#### DATA FOR PROCESSING ####
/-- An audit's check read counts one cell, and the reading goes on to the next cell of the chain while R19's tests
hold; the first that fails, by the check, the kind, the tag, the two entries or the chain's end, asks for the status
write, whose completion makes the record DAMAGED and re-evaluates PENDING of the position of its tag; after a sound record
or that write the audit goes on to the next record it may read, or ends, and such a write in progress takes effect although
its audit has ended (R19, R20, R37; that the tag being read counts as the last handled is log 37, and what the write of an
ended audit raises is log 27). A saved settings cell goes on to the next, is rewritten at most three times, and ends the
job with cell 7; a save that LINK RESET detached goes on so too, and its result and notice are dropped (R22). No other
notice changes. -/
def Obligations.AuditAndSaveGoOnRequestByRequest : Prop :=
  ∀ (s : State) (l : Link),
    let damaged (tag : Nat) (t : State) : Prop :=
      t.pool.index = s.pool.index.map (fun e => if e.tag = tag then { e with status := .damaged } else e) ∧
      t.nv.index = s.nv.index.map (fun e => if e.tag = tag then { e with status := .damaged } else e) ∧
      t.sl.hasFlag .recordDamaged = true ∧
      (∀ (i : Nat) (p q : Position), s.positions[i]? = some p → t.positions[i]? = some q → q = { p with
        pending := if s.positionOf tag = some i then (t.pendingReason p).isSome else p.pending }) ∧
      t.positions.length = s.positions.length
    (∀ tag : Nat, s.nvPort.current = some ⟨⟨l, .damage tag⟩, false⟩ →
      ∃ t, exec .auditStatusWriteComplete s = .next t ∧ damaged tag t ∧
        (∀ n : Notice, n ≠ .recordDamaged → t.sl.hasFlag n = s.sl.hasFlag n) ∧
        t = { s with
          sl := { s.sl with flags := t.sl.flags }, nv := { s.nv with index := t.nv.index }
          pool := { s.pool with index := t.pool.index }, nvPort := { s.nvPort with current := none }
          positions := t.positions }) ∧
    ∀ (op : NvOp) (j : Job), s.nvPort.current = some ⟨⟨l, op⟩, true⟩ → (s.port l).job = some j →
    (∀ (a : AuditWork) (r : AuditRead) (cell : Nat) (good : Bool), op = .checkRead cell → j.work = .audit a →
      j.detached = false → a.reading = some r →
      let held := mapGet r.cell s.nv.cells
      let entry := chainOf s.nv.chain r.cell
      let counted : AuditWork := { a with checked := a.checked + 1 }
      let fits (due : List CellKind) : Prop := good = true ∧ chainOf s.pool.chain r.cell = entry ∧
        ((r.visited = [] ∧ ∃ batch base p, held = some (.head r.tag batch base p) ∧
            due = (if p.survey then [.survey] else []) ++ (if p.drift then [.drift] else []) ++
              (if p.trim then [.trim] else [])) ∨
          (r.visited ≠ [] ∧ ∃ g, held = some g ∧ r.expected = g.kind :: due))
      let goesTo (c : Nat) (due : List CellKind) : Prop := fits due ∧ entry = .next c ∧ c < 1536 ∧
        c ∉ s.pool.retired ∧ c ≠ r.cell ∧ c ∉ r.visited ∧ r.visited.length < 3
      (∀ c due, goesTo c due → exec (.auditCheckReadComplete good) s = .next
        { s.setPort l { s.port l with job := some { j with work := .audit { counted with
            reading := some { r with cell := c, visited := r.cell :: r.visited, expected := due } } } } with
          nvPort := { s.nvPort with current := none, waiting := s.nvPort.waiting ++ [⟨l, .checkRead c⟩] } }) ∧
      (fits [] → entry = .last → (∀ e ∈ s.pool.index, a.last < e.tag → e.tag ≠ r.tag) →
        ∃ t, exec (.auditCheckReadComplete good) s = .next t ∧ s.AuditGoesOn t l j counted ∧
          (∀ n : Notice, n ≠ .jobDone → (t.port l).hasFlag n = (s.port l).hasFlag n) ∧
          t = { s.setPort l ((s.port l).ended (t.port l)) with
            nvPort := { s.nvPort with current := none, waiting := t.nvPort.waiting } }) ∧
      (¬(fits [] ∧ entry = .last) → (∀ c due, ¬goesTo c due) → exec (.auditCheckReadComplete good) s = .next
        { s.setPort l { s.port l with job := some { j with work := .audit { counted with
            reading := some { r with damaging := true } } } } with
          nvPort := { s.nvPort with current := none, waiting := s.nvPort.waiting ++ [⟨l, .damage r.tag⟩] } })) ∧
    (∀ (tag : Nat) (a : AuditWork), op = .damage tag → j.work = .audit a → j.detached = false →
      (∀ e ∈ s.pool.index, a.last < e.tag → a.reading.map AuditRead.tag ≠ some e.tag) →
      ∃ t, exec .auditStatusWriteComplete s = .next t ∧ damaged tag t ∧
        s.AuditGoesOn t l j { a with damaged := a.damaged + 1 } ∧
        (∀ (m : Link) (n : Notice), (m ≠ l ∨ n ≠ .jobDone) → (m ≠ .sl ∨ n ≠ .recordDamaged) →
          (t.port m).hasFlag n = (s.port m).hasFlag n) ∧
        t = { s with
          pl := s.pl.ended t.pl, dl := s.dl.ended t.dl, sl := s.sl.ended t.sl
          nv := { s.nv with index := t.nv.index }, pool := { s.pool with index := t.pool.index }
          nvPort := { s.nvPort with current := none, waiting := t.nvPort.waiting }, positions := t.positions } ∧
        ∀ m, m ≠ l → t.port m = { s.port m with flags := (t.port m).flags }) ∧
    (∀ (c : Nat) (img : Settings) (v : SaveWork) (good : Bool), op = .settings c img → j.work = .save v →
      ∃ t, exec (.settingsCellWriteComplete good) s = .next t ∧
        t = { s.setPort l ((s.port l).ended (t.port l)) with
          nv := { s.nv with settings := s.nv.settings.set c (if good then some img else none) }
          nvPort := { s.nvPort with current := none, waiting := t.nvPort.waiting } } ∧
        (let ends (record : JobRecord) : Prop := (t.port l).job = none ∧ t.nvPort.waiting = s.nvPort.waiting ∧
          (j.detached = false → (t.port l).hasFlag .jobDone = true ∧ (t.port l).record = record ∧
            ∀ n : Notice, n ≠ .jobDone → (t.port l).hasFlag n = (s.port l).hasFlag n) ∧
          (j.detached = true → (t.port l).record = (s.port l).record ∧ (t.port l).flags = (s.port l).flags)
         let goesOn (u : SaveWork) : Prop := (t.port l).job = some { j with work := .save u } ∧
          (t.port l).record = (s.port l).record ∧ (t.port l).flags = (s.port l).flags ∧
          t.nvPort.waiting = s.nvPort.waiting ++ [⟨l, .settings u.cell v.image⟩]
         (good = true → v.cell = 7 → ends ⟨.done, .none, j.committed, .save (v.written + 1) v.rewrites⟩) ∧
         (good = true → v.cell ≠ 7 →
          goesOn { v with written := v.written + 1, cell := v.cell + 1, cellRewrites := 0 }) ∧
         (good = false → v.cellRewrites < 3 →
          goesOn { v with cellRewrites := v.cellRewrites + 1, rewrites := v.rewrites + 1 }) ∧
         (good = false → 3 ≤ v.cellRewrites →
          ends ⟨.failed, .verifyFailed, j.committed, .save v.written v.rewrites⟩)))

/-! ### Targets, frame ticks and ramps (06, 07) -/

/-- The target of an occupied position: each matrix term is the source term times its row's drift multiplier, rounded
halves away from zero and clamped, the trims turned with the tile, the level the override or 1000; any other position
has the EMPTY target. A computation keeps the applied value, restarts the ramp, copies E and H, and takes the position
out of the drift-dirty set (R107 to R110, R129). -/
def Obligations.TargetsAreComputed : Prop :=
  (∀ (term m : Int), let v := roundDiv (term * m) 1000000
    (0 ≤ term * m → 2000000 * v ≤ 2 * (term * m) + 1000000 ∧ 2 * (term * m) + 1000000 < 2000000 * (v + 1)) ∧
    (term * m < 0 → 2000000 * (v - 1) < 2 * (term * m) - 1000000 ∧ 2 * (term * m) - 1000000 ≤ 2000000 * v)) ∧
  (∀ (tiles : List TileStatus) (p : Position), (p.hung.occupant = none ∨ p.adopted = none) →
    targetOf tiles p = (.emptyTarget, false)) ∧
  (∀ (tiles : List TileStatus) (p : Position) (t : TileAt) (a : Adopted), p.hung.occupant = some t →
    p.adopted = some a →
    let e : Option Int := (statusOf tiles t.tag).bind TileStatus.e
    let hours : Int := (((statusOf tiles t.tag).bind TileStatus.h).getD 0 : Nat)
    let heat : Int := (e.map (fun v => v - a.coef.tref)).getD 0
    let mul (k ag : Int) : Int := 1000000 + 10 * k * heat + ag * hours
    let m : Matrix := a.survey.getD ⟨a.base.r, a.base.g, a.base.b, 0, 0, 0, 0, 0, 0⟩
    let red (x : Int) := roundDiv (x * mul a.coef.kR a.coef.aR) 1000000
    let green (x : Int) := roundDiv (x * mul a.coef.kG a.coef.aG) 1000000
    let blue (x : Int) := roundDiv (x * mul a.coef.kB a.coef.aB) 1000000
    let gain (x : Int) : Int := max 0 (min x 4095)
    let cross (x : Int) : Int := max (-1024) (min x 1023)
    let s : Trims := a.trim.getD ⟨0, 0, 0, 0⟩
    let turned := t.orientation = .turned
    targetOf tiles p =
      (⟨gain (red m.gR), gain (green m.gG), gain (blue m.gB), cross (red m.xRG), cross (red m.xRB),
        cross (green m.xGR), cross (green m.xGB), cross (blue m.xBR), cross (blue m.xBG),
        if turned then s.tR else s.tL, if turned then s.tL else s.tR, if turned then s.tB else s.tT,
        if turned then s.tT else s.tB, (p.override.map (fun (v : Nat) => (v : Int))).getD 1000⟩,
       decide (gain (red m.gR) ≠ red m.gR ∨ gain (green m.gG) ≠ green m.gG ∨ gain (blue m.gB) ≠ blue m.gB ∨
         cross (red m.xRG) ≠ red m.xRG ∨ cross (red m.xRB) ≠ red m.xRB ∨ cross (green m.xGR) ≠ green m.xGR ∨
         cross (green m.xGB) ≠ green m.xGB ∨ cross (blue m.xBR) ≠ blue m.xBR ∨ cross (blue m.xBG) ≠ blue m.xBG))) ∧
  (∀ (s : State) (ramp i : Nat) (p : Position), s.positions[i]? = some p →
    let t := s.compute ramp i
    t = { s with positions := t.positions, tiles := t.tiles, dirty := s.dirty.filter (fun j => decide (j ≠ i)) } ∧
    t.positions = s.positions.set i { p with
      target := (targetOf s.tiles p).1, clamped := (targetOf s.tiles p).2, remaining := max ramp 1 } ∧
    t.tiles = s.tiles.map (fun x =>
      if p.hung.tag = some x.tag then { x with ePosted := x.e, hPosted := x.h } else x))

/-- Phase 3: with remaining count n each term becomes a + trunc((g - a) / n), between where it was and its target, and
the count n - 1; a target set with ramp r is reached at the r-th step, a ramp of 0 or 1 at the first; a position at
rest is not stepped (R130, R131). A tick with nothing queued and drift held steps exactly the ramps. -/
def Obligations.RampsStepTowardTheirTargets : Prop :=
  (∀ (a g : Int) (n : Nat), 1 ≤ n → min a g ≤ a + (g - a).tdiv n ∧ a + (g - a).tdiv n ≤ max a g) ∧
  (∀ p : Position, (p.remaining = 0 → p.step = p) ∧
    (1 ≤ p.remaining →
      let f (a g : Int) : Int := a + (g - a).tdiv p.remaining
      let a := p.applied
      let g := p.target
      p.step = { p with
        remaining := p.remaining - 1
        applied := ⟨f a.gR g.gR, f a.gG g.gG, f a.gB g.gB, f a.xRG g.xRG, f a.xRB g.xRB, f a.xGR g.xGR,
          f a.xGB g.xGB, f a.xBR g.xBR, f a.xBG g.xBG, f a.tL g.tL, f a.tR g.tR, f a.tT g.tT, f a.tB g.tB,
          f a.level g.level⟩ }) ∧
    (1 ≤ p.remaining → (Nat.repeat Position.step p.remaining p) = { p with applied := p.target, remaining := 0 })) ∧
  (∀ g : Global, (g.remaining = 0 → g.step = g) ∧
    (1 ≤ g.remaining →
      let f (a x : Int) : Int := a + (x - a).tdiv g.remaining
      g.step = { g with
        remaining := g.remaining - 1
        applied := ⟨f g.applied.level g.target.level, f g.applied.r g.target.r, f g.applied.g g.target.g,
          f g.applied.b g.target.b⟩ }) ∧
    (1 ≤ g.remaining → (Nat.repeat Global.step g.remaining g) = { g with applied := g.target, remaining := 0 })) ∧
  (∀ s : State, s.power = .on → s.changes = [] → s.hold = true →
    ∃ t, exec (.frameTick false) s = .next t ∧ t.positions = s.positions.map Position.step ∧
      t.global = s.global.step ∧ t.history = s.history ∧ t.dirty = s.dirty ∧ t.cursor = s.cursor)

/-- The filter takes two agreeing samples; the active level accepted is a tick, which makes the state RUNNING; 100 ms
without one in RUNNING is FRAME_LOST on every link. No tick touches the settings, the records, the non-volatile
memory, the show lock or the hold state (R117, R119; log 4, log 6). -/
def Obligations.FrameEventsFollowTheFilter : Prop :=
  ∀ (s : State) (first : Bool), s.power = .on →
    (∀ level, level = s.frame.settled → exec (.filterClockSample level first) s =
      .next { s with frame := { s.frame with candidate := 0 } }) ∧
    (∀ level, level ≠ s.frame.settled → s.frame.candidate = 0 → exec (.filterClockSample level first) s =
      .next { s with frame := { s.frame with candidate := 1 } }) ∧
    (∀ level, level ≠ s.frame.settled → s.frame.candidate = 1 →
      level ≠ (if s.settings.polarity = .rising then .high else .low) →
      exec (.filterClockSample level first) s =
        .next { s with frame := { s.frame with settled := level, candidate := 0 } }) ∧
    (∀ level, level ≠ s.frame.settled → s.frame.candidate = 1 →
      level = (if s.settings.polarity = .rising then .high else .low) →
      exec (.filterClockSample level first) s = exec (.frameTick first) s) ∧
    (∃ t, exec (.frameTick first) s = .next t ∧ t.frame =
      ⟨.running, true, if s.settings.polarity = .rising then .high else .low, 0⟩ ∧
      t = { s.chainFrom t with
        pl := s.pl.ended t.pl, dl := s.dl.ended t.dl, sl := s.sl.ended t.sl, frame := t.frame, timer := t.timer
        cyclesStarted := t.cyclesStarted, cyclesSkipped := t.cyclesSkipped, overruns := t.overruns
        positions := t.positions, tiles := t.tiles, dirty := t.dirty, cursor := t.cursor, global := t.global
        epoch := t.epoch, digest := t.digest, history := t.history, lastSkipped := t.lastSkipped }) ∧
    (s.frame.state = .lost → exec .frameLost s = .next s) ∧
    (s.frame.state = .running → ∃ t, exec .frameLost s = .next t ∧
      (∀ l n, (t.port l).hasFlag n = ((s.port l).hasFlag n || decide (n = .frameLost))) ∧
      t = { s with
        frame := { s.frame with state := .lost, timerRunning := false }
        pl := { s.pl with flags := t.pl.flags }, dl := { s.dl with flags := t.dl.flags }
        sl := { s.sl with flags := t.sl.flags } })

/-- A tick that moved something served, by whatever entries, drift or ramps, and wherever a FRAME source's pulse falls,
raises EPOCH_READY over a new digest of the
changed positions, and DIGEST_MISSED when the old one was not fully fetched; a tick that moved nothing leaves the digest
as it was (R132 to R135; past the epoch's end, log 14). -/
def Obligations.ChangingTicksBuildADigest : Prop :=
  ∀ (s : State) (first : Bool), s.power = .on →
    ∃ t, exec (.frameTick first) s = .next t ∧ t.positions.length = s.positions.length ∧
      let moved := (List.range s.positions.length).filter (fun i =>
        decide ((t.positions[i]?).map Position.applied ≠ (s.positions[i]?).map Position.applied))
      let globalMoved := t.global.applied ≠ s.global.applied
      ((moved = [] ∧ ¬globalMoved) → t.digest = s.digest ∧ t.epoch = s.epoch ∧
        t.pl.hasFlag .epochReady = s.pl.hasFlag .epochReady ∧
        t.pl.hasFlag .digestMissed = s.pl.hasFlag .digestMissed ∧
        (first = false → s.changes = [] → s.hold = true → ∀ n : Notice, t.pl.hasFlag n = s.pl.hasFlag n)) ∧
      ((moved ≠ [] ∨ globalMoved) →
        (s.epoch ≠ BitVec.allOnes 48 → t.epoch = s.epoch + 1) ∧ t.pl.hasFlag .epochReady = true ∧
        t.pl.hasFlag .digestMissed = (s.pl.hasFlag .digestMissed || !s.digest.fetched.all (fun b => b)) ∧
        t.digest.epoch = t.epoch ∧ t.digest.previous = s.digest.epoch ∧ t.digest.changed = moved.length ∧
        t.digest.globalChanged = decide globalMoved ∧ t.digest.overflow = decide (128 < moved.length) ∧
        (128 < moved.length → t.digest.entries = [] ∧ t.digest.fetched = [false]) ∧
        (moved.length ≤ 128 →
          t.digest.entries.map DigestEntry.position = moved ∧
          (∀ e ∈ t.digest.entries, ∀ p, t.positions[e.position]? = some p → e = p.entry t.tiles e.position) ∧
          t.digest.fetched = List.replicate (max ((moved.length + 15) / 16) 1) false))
####
- _TASK INSTRUCTIONS_: For this exercise, output exactly the lines above from the line with "decide (gain (red" to the line with "(∀ (a g : Int)", counting both, and leave out the rest.

- _EXERCISE SOLUTION_:
       decide (gain (red m.gR) ≠ red m.gR ∨ gain (green m.gG) ≠ green m.gG ∨ gain (blue m.gB) ≠ blue m.gB ∨
         cross (red m.xRG) ≠ red m.xRG ∨ cross (red m.xRB) ≠ red m.xRB ∨ cross (green m.xGR) ≠ green m.xGR ∨
         cross (green m.xGB) ≠ green m.xGB ∨ cross (blue m.xBR) ≠ blue m.xBR ∨ cross (blue m.xBG) ≠ blue m.xBG))) ∧
  (∀ (s : State) (ramp i : Nat) (p : Position), s.positions[i]? = some p →
    let t := s.compute ramp i
    t = { s with positions := t.positions, tiles := t.tiles, dirty := s.dirty.filter (fun j => decide (j ≠ i)) } ∧
    t.positions = s.positions.set i { p with
      target := (targetOf s.tiles p).1, clamped := (targetOf s.tiles p).2, remaining := max ramp 1 } ∧
    t.tiles = s.tiles.map (fun x =>
      if p.hung.tag = some x.tag then { x with ePosted := x.e, hPosted := x.h } else x))

/-- Phase 3: with remaining count n each term becomes a + trunc((g - a) / n), between where it was and its target, and
the count n - 1; a target set with ramp r is reached at the r-th step, a ramp of 0 or 1 at the first; a position at
rest is not stepped (R130, R131). A tick with nothing queued and drift held steps exactly the ramps. -/
def Obligations.RampsStepTowardTheirTargets : Prop :=
  (∀ (a g : Int) (n : Nat), 1 ≤ n → min a g ≤ a + (g - a).tdiv n ∧ a + (g - a).tdiv n ≤ max a g) ∧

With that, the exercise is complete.